● HOW TO COMPLETE THIS TASK: In the records below, find each line that holds "follows" and return it.

(Items from a dataset)
■ ■ ■ ■

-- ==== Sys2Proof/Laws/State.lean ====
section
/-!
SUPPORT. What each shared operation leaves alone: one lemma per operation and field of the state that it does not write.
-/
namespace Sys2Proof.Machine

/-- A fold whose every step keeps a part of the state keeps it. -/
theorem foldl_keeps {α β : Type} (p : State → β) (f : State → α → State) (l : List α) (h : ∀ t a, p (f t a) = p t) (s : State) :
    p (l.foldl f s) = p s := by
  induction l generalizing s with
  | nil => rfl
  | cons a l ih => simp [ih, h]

■ ■ ■ ■

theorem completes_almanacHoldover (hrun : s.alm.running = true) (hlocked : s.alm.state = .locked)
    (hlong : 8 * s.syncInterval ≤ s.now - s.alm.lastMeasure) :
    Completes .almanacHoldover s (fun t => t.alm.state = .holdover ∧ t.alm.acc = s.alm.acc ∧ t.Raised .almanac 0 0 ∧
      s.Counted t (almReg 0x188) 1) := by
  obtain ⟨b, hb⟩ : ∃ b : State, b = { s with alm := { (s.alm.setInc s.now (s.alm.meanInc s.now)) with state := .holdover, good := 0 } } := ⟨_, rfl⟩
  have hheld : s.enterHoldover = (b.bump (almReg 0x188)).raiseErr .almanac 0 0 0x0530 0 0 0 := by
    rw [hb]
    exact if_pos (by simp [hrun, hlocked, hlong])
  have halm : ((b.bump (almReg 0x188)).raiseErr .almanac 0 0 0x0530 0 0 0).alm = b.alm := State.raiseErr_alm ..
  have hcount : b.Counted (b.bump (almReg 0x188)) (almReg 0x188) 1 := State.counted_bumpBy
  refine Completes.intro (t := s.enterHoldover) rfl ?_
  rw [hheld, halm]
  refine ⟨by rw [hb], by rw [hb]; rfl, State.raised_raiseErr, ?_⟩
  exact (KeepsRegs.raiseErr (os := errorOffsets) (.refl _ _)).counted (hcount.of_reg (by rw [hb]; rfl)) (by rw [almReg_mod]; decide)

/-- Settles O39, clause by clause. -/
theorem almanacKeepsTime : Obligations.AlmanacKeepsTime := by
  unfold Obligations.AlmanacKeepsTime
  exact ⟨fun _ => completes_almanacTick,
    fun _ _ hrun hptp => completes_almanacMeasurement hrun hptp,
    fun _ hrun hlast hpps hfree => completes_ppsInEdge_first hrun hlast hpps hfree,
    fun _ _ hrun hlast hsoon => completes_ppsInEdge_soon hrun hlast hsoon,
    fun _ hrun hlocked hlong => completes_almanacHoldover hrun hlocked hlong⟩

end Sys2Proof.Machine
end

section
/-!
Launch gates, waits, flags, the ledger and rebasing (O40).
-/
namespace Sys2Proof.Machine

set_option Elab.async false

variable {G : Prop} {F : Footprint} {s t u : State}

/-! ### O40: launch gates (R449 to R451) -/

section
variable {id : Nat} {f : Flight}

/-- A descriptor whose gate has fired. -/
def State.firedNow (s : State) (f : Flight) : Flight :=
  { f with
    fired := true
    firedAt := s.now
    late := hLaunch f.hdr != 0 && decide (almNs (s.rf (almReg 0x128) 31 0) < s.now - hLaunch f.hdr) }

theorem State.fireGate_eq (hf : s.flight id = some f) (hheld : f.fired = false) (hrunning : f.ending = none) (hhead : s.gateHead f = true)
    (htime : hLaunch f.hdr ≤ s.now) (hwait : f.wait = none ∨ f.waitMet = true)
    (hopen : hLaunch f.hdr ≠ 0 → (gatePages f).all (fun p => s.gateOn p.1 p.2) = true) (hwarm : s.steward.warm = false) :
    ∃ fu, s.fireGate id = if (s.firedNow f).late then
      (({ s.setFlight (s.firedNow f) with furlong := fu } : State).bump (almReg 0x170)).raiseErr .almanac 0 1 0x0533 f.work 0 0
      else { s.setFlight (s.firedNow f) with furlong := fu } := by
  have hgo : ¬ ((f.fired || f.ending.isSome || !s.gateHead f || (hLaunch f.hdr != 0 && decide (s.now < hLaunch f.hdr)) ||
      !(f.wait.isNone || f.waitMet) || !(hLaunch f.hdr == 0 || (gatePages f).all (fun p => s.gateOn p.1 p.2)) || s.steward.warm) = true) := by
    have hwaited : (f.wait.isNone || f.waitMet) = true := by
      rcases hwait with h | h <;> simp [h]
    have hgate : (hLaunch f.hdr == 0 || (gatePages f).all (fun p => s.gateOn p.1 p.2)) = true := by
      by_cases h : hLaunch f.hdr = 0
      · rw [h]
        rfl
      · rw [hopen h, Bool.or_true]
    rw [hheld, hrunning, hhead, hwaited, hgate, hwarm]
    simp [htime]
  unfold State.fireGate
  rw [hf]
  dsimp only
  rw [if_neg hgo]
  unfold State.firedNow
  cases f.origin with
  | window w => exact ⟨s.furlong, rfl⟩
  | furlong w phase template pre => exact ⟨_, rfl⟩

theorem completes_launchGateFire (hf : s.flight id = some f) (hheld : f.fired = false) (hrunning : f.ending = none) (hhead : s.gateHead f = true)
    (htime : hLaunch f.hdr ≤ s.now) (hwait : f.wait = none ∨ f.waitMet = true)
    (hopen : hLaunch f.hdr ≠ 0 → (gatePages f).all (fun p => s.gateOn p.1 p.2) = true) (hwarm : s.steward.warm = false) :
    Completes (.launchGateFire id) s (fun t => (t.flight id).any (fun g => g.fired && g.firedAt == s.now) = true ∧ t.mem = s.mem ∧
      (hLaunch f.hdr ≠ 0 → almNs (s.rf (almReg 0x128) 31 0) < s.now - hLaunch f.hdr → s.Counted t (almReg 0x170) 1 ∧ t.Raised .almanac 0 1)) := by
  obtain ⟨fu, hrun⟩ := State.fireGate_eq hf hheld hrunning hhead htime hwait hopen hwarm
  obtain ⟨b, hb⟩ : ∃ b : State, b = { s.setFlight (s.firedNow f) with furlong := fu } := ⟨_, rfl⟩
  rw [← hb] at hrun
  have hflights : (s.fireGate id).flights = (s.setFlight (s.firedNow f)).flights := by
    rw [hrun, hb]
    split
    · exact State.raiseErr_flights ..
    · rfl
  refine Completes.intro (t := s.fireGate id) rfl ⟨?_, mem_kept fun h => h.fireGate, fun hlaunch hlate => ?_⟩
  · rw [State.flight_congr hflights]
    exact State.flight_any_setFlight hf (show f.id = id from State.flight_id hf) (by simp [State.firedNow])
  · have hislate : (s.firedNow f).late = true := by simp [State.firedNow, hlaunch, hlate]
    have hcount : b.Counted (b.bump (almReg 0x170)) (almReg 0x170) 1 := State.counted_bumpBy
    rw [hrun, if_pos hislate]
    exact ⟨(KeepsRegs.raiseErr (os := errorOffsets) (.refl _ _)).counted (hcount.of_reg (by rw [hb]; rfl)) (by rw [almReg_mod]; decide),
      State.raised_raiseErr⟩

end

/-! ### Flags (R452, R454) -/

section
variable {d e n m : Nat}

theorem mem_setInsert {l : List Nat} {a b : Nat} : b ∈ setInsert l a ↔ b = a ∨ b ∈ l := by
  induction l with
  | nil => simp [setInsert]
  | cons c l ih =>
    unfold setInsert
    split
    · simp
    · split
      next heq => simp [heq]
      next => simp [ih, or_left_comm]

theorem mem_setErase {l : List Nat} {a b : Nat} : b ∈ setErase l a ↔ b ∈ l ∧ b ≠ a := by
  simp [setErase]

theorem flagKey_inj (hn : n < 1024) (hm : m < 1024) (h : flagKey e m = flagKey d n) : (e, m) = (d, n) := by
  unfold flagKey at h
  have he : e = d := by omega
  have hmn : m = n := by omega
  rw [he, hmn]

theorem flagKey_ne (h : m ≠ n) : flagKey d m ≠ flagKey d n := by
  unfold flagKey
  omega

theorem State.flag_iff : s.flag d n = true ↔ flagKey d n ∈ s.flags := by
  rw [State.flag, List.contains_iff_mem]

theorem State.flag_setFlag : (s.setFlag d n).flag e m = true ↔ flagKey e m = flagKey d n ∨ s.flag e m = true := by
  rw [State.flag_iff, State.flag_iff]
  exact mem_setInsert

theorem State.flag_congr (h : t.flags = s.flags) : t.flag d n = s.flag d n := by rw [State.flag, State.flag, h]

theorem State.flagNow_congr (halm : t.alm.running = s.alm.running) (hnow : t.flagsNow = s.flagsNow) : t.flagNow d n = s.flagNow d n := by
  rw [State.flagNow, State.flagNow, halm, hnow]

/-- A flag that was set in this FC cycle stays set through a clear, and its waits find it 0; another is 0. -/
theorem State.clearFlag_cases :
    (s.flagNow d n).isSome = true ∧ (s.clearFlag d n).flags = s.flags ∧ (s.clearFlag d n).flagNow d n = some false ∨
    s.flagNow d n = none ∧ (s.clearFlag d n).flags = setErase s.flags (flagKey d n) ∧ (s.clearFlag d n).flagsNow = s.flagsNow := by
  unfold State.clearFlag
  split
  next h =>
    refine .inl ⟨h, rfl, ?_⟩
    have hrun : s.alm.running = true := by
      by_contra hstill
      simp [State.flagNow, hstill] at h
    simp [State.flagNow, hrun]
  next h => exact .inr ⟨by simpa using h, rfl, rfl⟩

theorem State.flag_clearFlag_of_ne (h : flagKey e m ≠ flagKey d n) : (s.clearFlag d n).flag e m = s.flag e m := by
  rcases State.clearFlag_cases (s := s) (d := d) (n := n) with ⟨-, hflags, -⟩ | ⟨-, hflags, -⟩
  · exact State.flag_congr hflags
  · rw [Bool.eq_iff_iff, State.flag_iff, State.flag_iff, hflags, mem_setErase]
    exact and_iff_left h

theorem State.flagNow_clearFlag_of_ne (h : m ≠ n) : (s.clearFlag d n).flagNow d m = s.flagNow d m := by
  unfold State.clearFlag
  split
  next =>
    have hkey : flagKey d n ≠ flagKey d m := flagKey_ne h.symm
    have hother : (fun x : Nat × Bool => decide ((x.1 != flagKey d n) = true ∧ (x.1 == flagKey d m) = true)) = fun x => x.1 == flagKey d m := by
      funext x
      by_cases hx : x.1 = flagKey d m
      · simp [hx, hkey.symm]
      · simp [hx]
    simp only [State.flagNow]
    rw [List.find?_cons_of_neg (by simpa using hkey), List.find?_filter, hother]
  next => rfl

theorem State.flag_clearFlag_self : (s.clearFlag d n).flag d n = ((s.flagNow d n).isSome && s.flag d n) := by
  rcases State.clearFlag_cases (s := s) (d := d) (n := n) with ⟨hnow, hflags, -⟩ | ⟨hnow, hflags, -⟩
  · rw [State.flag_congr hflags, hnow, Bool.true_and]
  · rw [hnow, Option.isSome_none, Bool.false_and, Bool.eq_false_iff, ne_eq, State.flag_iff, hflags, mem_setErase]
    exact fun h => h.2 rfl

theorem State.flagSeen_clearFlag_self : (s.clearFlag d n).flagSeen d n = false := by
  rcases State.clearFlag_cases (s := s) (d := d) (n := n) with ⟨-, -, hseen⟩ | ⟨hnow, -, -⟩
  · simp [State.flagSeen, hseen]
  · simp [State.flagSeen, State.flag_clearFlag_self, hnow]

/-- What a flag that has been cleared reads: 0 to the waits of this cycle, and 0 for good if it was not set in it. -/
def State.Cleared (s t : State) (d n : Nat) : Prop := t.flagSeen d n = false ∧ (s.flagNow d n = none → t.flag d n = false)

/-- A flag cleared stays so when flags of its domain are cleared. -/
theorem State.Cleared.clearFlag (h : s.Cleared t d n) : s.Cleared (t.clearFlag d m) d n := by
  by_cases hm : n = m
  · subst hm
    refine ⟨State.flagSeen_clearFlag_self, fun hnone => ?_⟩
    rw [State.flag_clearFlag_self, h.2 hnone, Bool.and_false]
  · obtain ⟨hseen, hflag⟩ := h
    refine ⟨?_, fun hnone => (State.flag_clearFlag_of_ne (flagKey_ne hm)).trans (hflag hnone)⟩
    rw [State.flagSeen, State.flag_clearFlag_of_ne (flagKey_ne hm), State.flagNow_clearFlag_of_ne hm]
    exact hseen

■ ■ ■ ■

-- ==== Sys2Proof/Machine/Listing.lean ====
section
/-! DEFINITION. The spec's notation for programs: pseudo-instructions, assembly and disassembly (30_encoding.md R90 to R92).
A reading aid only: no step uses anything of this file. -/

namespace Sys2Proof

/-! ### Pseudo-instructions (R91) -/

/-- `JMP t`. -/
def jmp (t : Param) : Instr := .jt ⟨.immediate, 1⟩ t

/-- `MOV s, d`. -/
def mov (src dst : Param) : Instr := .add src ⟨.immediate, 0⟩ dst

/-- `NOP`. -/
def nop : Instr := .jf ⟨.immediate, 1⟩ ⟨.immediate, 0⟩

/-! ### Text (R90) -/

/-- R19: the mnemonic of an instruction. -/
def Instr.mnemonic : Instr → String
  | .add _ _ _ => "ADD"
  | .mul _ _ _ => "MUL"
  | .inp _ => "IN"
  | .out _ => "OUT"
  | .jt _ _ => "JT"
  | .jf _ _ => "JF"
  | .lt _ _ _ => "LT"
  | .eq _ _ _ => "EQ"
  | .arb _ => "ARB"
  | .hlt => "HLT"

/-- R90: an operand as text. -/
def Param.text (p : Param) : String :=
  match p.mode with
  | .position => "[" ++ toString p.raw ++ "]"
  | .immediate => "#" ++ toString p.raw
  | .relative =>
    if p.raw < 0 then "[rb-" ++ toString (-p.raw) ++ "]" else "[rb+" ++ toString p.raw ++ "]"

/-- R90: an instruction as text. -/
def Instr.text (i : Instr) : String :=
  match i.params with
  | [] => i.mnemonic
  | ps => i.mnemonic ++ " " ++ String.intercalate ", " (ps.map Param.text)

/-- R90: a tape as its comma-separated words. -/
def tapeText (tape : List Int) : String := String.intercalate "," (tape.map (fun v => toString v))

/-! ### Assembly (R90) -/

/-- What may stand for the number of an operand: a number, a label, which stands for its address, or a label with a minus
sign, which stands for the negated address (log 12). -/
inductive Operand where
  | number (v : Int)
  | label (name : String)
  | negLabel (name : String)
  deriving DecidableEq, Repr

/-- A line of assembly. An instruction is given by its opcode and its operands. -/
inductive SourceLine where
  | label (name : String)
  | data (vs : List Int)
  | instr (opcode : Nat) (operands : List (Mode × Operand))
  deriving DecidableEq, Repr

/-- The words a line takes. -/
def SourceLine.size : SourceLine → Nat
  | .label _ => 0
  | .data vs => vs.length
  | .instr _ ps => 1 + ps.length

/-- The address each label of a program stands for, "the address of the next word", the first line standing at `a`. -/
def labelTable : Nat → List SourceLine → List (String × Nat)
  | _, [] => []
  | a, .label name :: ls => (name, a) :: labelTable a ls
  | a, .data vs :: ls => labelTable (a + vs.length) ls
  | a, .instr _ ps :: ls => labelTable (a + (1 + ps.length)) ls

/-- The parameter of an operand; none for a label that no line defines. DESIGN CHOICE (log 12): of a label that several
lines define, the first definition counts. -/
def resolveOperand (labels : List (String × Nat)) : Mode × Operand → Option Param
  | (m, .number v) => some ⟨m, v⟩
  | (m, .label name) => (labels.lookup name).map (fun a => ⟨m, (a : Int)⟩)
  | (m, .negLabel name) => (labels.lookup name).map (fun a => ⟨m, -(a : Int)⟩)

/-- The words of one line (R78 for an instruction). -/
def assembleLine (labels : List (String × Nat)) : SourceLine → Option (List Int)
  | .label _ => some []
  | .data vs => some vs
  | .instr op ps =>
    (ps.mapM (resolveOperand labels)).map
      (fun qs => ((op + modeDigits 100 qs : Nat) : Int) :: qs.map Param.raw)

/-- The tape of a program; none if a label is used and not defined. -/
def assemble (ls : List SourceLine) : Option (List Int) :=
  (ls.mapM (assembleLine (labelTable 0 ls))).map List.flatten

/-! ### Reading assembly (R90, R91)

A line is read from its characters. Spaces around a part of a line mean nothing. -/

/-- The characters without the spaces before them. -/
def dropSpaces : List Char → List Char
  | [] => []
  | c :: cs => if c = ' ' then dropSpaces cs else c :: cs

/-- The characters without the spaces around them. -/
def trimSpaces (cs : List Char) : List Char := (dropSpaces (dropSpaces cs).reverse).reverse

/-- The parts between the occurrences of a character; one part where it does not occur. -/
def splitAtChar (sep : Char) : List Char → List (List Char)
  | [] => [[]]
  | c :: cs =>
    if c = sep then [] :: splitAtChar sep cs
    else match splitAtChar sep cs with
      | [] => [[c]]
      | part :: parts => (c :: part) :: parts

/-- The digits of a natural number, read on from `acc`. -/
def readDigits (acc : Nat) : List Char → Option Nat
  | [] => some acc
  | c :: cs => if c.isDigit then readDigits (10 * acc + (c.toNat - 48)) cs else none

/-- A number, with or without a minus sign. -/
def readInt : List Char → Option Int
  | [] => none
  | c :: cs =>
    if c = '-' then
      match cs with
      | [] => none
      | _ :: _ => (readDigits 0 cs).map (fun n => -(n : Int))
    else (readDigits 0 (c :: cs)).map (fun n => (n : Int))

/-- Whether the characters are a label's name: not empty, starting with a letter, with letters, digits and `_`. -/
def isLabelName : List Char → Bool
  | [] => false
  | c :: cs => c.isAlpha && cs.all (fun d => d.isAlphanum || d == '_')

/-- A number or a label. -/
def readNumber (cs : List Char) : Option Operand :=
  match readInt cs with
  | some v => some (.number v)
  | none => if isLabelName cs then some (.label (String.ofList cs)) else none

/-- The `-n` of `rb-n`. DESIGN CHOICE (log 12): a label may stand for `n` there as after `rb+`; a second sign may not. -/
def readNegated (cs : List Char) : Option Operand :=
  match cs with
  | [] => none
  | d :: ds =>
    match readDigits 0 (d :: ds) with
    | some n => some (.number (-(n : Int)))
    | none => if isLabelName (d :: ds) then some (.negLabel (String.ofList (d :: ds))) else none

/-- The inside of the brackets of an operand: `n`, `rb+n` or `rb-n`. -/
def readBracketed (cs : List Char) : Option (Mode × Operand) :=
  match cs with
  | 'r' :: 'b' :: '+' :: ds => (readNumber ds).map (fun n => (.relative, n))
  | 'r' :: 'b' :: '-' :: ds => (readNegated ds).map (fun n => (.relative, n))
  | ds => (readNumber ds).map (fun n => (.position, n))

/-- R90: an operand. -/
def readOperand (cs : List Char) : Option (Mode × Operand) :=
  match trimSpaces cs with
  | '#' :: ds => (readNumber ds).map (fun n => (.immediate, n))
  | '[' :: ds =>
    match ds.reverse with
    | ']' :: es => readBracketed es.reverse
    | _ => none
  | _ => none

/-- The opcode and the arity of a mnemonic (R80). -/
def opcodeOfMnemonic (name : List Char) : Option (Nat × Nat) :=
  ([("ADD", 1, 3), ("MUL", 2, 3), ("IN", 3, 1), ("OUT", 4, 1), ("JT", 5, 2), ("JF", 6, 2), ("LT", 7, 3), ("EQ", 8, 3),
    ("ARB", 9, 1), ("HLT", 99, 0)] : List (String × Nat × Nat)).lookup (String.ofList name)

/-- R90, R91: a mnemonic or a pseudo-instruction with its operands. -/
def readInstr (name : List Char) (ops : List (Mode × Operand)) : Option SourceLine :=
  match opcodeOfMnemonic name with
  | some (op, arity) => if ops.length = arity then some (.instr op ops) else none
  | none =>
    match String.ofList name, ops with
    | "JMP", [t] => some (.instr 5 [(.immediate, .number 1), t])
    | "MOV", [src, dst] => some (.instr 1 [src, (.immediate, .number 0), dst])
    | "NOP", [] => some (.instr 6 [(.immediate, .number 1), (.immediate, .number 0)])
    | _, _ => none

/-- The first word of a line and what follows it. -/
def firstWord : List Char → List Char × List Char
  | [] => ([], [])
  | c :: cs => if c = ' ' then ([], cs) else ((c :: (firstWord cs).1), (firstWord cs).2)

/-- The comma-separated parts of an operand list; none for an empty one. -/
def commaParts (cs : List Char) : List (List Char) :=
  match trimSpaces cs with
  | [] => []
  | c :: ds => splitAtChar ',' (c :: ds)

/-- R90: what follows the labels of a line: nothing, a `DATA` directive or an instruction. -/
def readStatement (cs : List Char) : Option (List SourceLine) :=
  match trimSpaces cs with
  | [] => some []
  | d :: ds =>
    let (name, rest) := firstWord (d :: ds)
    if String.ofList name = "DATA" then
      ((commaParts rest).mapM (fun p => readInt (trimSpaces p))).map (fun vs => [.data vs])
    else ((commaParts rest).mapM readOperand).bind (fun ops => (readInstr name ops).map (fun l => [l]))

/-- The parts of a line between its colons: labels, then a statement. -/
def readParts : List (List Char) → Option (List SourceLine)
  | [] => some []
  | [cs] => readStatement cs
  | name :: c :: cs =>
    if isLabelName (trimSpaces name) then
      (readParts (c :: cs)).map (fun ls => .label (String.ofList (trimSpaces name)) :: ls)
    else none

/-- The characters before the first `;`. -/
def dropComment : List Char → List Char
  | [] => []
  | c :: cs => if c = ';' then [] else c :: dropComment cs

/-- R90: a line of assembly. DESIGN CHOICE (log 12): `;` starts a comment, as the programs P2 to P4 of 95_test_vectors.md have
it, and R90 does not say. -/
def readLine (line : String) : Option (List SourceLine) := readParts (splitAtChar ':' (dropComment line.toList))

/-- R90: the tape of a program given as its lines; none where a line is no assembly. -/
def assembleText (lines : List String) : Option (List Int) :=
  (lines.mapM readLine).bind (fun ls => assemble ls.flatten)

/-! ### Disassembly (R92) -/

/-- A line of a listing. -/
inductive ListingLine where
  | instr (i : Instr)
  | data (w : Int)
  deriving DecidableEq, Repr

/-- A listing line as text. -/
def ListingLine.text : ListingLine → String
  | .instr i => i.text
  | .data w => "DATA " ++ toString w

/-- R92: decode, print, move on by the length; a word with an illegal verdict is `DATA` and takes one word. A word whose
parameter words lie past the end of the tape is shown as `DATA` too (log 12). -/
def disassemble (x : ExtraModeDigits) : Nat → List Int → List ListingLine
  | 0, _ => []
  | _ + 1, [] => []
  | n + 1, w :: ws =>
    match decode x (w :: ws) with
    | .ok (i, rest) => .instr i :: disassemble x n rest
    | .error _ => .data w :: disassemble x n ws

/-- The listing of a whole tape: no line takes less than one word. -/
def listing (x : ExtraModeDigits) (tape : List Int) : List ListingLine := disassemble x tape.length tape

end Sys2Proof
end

■ ■ ■ ■

● RESULT FOR THIS TASK:
/-- The first word of a line and what follows it. -/
/-- R90: what follows the labels of a line: nothing, a `DATA` directive or an instruction. -/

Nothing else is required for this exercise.